Therein lies the Christian writer’s conundrum. How does he write his immoral character’s dialogue or narration if that character isn’t able to “speak good things” that Christians are supposed to?

There are a few tricks writers use to write “fuck”-free fiction:

  1. Set the story in a time period where contemporary curse words are anachronistic so the reader doesn’t notice their absence.
  2. Allude to explicit language instead of including it. (“He cursed under his breath.”)
  3. Say “gosh-darn,” “shoot,” and maybe even “crap” if the writer is feeling especially audacious.
  4. Write in the third person to avoid stream-of-consciousness profanity.

Francine Rivers employed all four of these in the only book I’ve read more than once, Redeeming Love. I wouldn’t have read her story six times if it wasn’t moving. But, every time a character said “horse manure” instead of “bullshit,” I was jarred into remembering that this was Christian fiction, not realism.

So, why, if a masterful Christian author can write a clean novel, did I write Never Touched with R-rated profanity? There are three possibilities:

  1. I’m not as skilled a writer as Francine Rivers and therefore incapable of working within such strict constraints.
  2. I’m a sinner.
  3. My protagonist is irreverent and dark and sees no issue with her crude language.

The first two are undeniable.

The third brings me back to Matthew 12:34, “out of the abundance of the heart the mouth speaks.” If you’ll allow me to return to the journalist analogy from Excessive Force, I wouldn’t be a trustworthy reporter if I didn’t allow Sawyer to cuss, to say nasty things like “Fuck him. Please, I mean.” or to think “Every night, I fell asleep to the thought that’d I’d grow the courage Simone did, the strength or balls or foolishness to just say, ‘Fuck it, let the chips fall where they may.'” That’s what’s in Sawyer’s heart, so that’s what comes out of her mouth.

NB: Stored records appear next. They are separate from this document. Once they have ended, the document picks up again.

-- ==== Sys2Proof/Machine/HostActions.lean ====
section
/-! DEFINITION. The host's side of the interface (spec/10_state.md rules R26, R30, R31; spec/20_memory.md rule R51;
spec/30_encoding.md rules R73, R77; spec/70_reset_and_hazards.md rule R230): what each host action does. -/

namespace Sys2Proof.Machine

/-- `WR id, v` (rule R30). -/
def hostWrite (id : Byte) (v : Nat) (s : State) : Host.Outcome State Fault Refusal :=
  match regOfId id with
  | none => .refused (.unassignedRegister id)
  | some r =>
    if readOnly r then .refused (.readOnlyRegister r)
    else if 2 ^ r.width ≤ v then .refused (.valueTooWide r v)
    else .next (s.writeReg r v)

/-- `RD id` (rule R31): an unwritten register raises UninitRead (not behind the host's interface, log entry 12); else the value
goes to the host and the block's state does not change. -/
def hostRead (id : Byte) (s : State) : Host.Outcome State Fault Refusal :=
  match regOfId id with
  | none => .refused (.unassignedRegister id)
  | some r => reading [r] s (.next { s with replies := .reg r (s.val r) :: s.replies })

/-- `BW a, b` (rule R51). -/
def bufWrite (a b : Nat) (s : State) : Host.Outcome State Fault Refusal :=
  if s.params.bufSize ≤ a then .refused (.addressOutsideBuf a)
  else if 256 ≤ b then .refused (.byteTooWide b)
  else .next (s.storeBytes a [BitVec.ofNat 8 b])

/-- `BR a` (rule R51). -/
def bufRead (a : Nat) (s : State) : Host.Outcome State Fault Refusal :=
  if s.params.bufSize ≤ a then .refused (.addressOutsideBuf a)
  else
    match s.byte a with
    | none => raiseUninitRead s
    | some b => .next { s with replies := .byte a b :: s.replies }

/-- An illegal command code (rules R73, R207): only STATUS and RES_LEN change. -/
def illegalCommand (s : State) : Host.Outcome State Fault Refusal := raiseError .illegalCommand s

/-- `CMD op` (rules R70 to R74): the word is decoded, and its command executed. -/
def issue (op : Byte) (s : State) : Host.Outcome State Fault Refusal :=
  match decode op with
  | .ok i => exec i s
  | .error _ => illegalCommand s

/-- `RESET` (rule R230): the registers and BUF as after reset; the fault mark is not cleared. The parameters, the host's side and
the count of draws are no part of what reset clears (DESIGN CHOICE, log entry 10). -/
def resetBlock (s : State) : Host.Outcome State Fault Refusal := .next { s with regs := Regs.reset, buf := [] }

/-- One host action. -/
def perform (a : HostAction) (s : State) : Host.Outcome State Fault Refusal :=
  match a with
  | .wr id v => hostWrite id v s
  | .rd id => hostRead id s
  | .bw a b => bufWrite a b s
  | .br a => bufRead a s
  | .cmd op => issue op s
  | .reset => resetBlock s

/-- The action is done: the counter k advances by 1 (rule R26), and the rest of the host's actions remain. -/
def State.advance (s : State) (rest : List HostAction) : State := { s with pending := rest, done := s.done + 1 }

/-- The host performs the next action of its sequence. -/
def performNext (a : HostAction) (rest : List HostAction) (s : State) : Host.Outcome State Fault Refusal :=
  match perform a s with
  | .next t => .next (t.advance rest)
  | .fault f => .fault f
  | .refused r => .refused r

/-- The step of a machine whose parameters are legal: once a fault has been raised no action has a step and the run has ended as
faulted (rules R35, R211); else the host's next action (rule R26), and with none left the same state (DESIGN CHOICE, log entry
7). -/
def nextStep (s : State) : Host.Outcome State Fault Refusal :=
  if s.faultMark then .fault .uninitRead
  else
    match s.pending with
    | [] => .next s
    | a :: rest => performNext a rest s

/-- The parameter values rule R5 admits. -/
def paramsAdmitted (p : Params) : Bool := decide (58 ≤ p.bufSize) && decide (p.bufSize ≤ 65535)

/-- The host's program, a sequence of host actions, starts at k = 0 (rule R26). -/
def State.load (s : State) (prog : List HostAction) : State := { s with pending := prog, done := 0 }

/-- The next host action is `CMD` with this word. -/
def State.nextCommand (s : State) (op : Byte) : State := { s with pending := .cmd op :: s.pending }

end Sys2Proof.Machine
end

Thus, the crisis: keep my tongue/pen pure or tell the truth.

I chose the latter.

Am I causing you to sin if you read this book littered with “obscene talk?” I can’t cause you to sin. I suppose I could encourage you to. But reading profane talk is the same as reading a news article about a shooting. It’s awful. It’s indignifying. It’s a reflection of the subject’s heart. But it’s not a sin to witness.

If you have personal convictions about reading explicit language, Never Touched isn’t for you. No hard feelings. I’m relieved you know this before reading the book.

If you don’t need your fiction to be “fuck”-free, excellent.

Never Touched isn’t–in any sense of the word.